Work still has the same old drama. Today we had an in-service after work that they didn't even tell us about until like noon today. Way to assume that we have no lives outside of work. The in-service was all about dealing with sexually reactive kids and what's normal development and what's not. We discussed what we should do when we catch kids playing with themselves and what not. We actually used a lot more explicit language but I figured I shouldn't do that in my journal.
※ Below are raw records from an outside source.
/-! ### `State.behind` -/

@[simp] theorem State.behind_cycle (s : State) (l : List Turn) : (s.behind l).cycle = s.cycle := rfl
@[simp] theorem State.behind_core (s : State) (l : List Turn) : (s.behind l).core = s.core := rfl
@[simp] theorem State.behind_curH (s : State) (l : List Turn) : (s.behind l).curH = s.curH := rfl
@[simp] theorem State.behind_curSite (s : State) (l : List Turn) : (s.behind l).curSite = s.curSite := rfl
@[simp] theorem State.behind_curSlot (s : State) (l : List Turn) : (s.behind l).curSlot = s.curSlot := rfl
@[simp] theorem State.behind_mem (s : State) (l : List Turn) : (s.behind l).mem = s.mem := rfl
@[simp] theorem State.behind_pres (s : State) (l : List Turn) : (s.behind l).pres = s.pres := rfl
@[simp] theorem State.behind_ecc (s : State) (l : List Turn) : (s.behind l).ecc = s.ecc := rfl
@[simp] theorem State.behind_hamlets (s : State) (l : List Turn) : (s.behind l).hamlets = s.hamlets := rfl
@[simp] theorem State.behind_mem0 (s : State) (l : List Turn) : (s.behind l).mem0 = s.mem0 := rfl
@[simp] theorem State.behind_pres0 (s : State) (l : List Turn) : (s.behind l).pres0 = s.pres0 := rfl
@[simp] theorem State.behind_hamlets0 (s : State) (l : List Turn) : (s.behind l).hamlets0 = s.hamlets0 := rfl
@[simp] theorem State.behind_itemWrites (s : State) (l : List Turn) : (s.behind l).itemWrites = s.itemWrites := rfl
@[simp] theorem State.behind_regions (s : State) (l : List Turn) : (s.behind l).regions = s.regions := rfl
@[simp] theorem State.behind_beadle (s : State) (l : List Turn) : (s.behind l).beadle = s.beadle := rfl
@[simp] theorem State.behind_market (s : State) (l : List Turn) : (s.behind l).market = s.market := rfl
@[simp] theorem State.behind_plimit (s : State) (l : List Turn) : (s.behind l).plimit = s.plimit := rfl
@[simp] theorem State.behind_slew (s : State) (l : List Turn) : (s.behind l).slew = s.slew := rfl
@[simp] theorem State.behind_pkge (s : State) (l : List Turn) : (s.behind l).pkge = s.pkge := rfl
@[simp] theorem State.behind_capP (s : State) (l : List Turn) : (s.behind l).capP = s.capP := rfl
@[simp] theorem State.behind_sensors (s : State) (l : List Turn) : (s.behind l).sensors = s.sensors := rfl
@[simp] theorem State.behind_parishes (s : State) (l : List Turn) : (s.behind l).parishes = s.parishes := rfl
@[simp] theorem State.behind_inrush (s : State) (l : List Turn) : (s.behind l).inrush = s.inrush := rfl
@[simp] theorem State.behind_quads (s : State) (l : List Turn) : (s.behind l).quads = s.quads := rfl
@[simp] theorem State.behind_hbm (s : State) (l : List Turn) : (s.behind l).hbm = s.hbm := rfl
@[simp] theorem State.behind_alog (s : State) (l : List Turn) : (s.behind l).alog = s.alog := rfl
@[simp] theorem State.behind_blog (s : State) (l : List Turn) : (s.behind l).blog = s.blog := rfl
@[simp] theorem State.behind_elog (s : State) (l : List Turn) : (s.behind l).elog = s.elog := rfl
@[simp] theorem State.behind_boot (s : State) (l : List Turn) : (s.behind l).boot = s.boot := rfl
@[simp] theorem State.behind_manor (s : State) (l : List Turn) : (s.behind l).manor = s.manor := rfl
@[simp] theorem State.behind_inReset (s : State) (l : List Turn) : (s.behind l).inReset = s.inReset := rfl
@[simp] theorem State.behind_flash (s : State) (l : List Turn) : (s.behind l).flash = s.flash := rfl
@[simp] theorem State.behind_dma (s : State) (l : List Turn) : (s.behind l).dma = s.dma := rfl
@[simp] theorem State.behind_ualDown (s : State) (l : List Turn) : (s.behind l).ualDown = s.ualDown := rfl
@[simp] theorem State.behind_eth (s : State) (l : List Turn) : (s.behind l).eth = s.eth := rfl
@[simp] theorem State.behind_out (s : State) (l : List Turn) : (s.behind l).out = s.out := rfl
@[simp] theorem State.behind_off (s : State) (l : List Turn) : (s.behind l).off = s.off := rfl
@[simp] theorem State.behind_darkQuads (s : State) (l : List Turn) : (s.behind l).darkQuads = s.darkQuads := rfl
@[simp] theorem State.behind_waiting (s : State) (l : List Turn) : (s.behind l).waiting = s.waiting := rfl
@[simp] theorem State.behind_again (s : State) (l : List Turn) : (s.behind l).again = s.again := rfl
@[simp] theorem State.behind_partly (s : State) (l : List Turn) : (s.behind l).partly = s.partly := rfl
@[simp] theorem State.behind_devQ (s : State) (l : List Turn) : (s.behind l).devQ = s.devQ := rfl
@[simp] theorem State.behind_freeN (s : State) (l : List Turn) : (s.behind l).freeN = s.freeN := rfl

/-! ### `State.atSlot` -/

@[simp] theorem State.atSlot_cycle (s : State) (h site n : Nat) : (s.atSlot h site n).cycle = s.cycle := rfl
@[simp] theorem State.atSlot_agenda (s : State) (h site n : Nat) : (s.atSlot h site n).agenda = s.agenda := rfl
@[simp] theorem State.atSlot_core (s : State) (h site n : Nat) : (s.atSlot h site n).core = s.core := rfl
@[simp] theorem State.atSlot_mem (s : State) (h site n : Nat) : (s.atSlot h site n).mem = s.mem := rfl
@[simp] theorem State.atSlot_pres (s : State) (h site n : Nat) : (s.atSlot h site n).pres = s.pres := rfl
@[simp] theorem State.atSlot_ecc (s : State) (h site n : Nat) : (s.atSlot h site n).ecc = s.ecc := rfl
@[simp] theorem State.atSlot_mem0 (s : State) (h site n : Nat) : (s.atSlot h site n).mem0 = s.mem0 := rfl
@[simp] theorem State.atSlot_pres0 (s : State) (h site n : Nat) : (s.atSlot h site n).pres0 = s.pres0 := rfl
@[simp] theorem State.atSlot_hamlets0 (s : State) (h site n : Nat) : (s.atSlot h site n).hamlets0 = s.hamlets0 := rfl
@[simp] theorem State.atSlot_itemWrites (s : State) (h site n : Nat) : (s.atSlot h site n).itemWrites = s.itemWrites := rfl
@[simp] theorem State.atSlot_regions (s : State) (h site n : Nat) : (s.atSlot h site n).regions = s.regions := rfl
@[simp] theorem State.atSlot_beadle (s : State) (h site n : Nat) : (s.atSlot h site n).beadle = s.beadle := rfl
@[simp] theorem State.atSlot_market (s : State) (h site n : Nat) : (s.atSlot h site n).market = s.market := rfl
@[simp] theorem State.atSlot_plimit (s : State) (h site n : Nat) : (s.atSlot h site n).plimit = s.plimit := rfl
@[simp] theorem State.atSlot_slew (s : State) (h site n : Nat) : (s.atSlot h site n).slew = s.slew := rfl
@[simp] theorem State.atSlot_pkge (s : State) (h site n : Nat) : (s.atSlot h site n).pkge = s.pkge := rfl
@[simp] theorem State.atSlot_capP (s : State) (h site n : Nat) : (s.atSlot h site n).capP = s.capP := rfl
@[simp] theorem State.atSlot_sensors (s : State) (h site n : Nat) : (s.atSlot h site n).sensors = s.sensors := rfl
@[simp] theorem State.atSlot_parishes (s : State) (h site n : Nat) : (s.atSlot h site n).parishes = s.parishes := rfl
@[simp] theorem State.atSlot_inrush (s : State) (h site n : Nat) : (s.atSlot h site n).inrush = s.inrush := rfl
@[simp] theorem State.atSlot_quads (s : State) (h site n : Nat) : (s.atSlot h site n).quads = s.quads := rfl
@[simp] theorem State.atSlot_hbm (s : State) (h site n : Nat) : (s.atSlot h site n).hbm = s.hbm := rfl
@[simp] theorem State.atSlot_alog (s : State) (h site n : Nat) : (s.atSlot h site n).alog = s.alog := rfl
@[simp] theorem State.atSlot_blog (s : State) (h site n : Nat) : (s.atSlot h site n).blog = s.blog := rfl
@[simp] theorem State.atSlot_elog (s : State) (h site n : Nat) : (s.atSlot h site n).elog = s.elog := rfl
@[simp] theorem State.atSlot_boot (s : State) (h site n : Nat) : (s.atSlot h site n).boot = s.boot := rfl
@[simp] theorem State.atSlot_manor (s : State) (h site n : Nat) : (s.atSlot h site n).manor = s.manor := rfl
@[simp] theorem State.atSlot_inReset (s : State) (h site n : Nat) : (s.atSlot h site n).inReset = s.inReset := rfl
@[simp] theorem State.atSlot_flash (s : State) (h site n : Nat) : (s.atSlot h site n).flash = s.flash := rfl
@[simp] theorem State.atSlot_dma (s : State) (h site n : Nat) : (s.atSlot h site n).dma = s.dma := rfl
@[simp] theorem State.atSlot_ualDown (s : State) (h site n : Nat) : (s.atSlot h site n).ualDown = s.ualDown := rfl
@[simp] theorem State.atSlot_eth (s : State) (h site n : Nat) : (s.atSlot h site n).eth = s.eth := rfl
@[simp] theorem State.atSlot_out (s : State) (h site n : Nat) : (s.atSlot h site n).out = s.out := rfl
@[simp] theorem State.atSlot_off (s : State) (h site n : Nat) : (s.atSlot h site n).off = s.off := rfl
@[simp] theorem State.atSlot_darkQuads (s : State) (h site n : Nat) : (s.atSlot h site n).darkQuads = s.darkQuads := rfl
@[simp] theorem State.atSlot_waiting (s : State) (h site n : Nat) : (s.atSlot h site n).waiting = s.waiting := rfl
@[simp] theorem State.atSlot_again (s : State) (h site n : Nat) : (s.atSlot h site n).again = s.again := rfl
@[simp] theorem State.atSlot_partly (s : State) (h site n : Nat) : (s.atSlot h site n).partly = s.partly := rfl
@[simp] theorem State.atSlot_devQ (s : State) (h site n : Nat) : (s.atSlot h site n).devQ = s.devQ := rfl
@[simp] theorem State.atSlot_freeN (s : State) (h site n : Nat) : (s.atSlot h site n).freeN = s.freeN := rfl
I also got a call from Whitey saying that one of the kids that had moved on because he was out of control was brought back to the house last night . . . supposedly it's just a temporary 24 hour thing till they find out what to do with him . . . but we'll see.
So tomorrow should be another long day, plus we have our for real meetings tomorrow after work. Yay! (read as much sarcasm into that as you can)
Lou Lou is driving me CRAZY currently. She's randomly being REALLY bad tonight. I put her away cause she won't stop chewing stuff up - so now she's chewing up her pillow.
It's only 9:00 but I'm super tired so I think that I'm going to head off to bed. I bought the book "3 Nights in August" and I'm pretty excited to read it so maybe I'll do that until it puts me to sleep. I'm ready for the weekend again.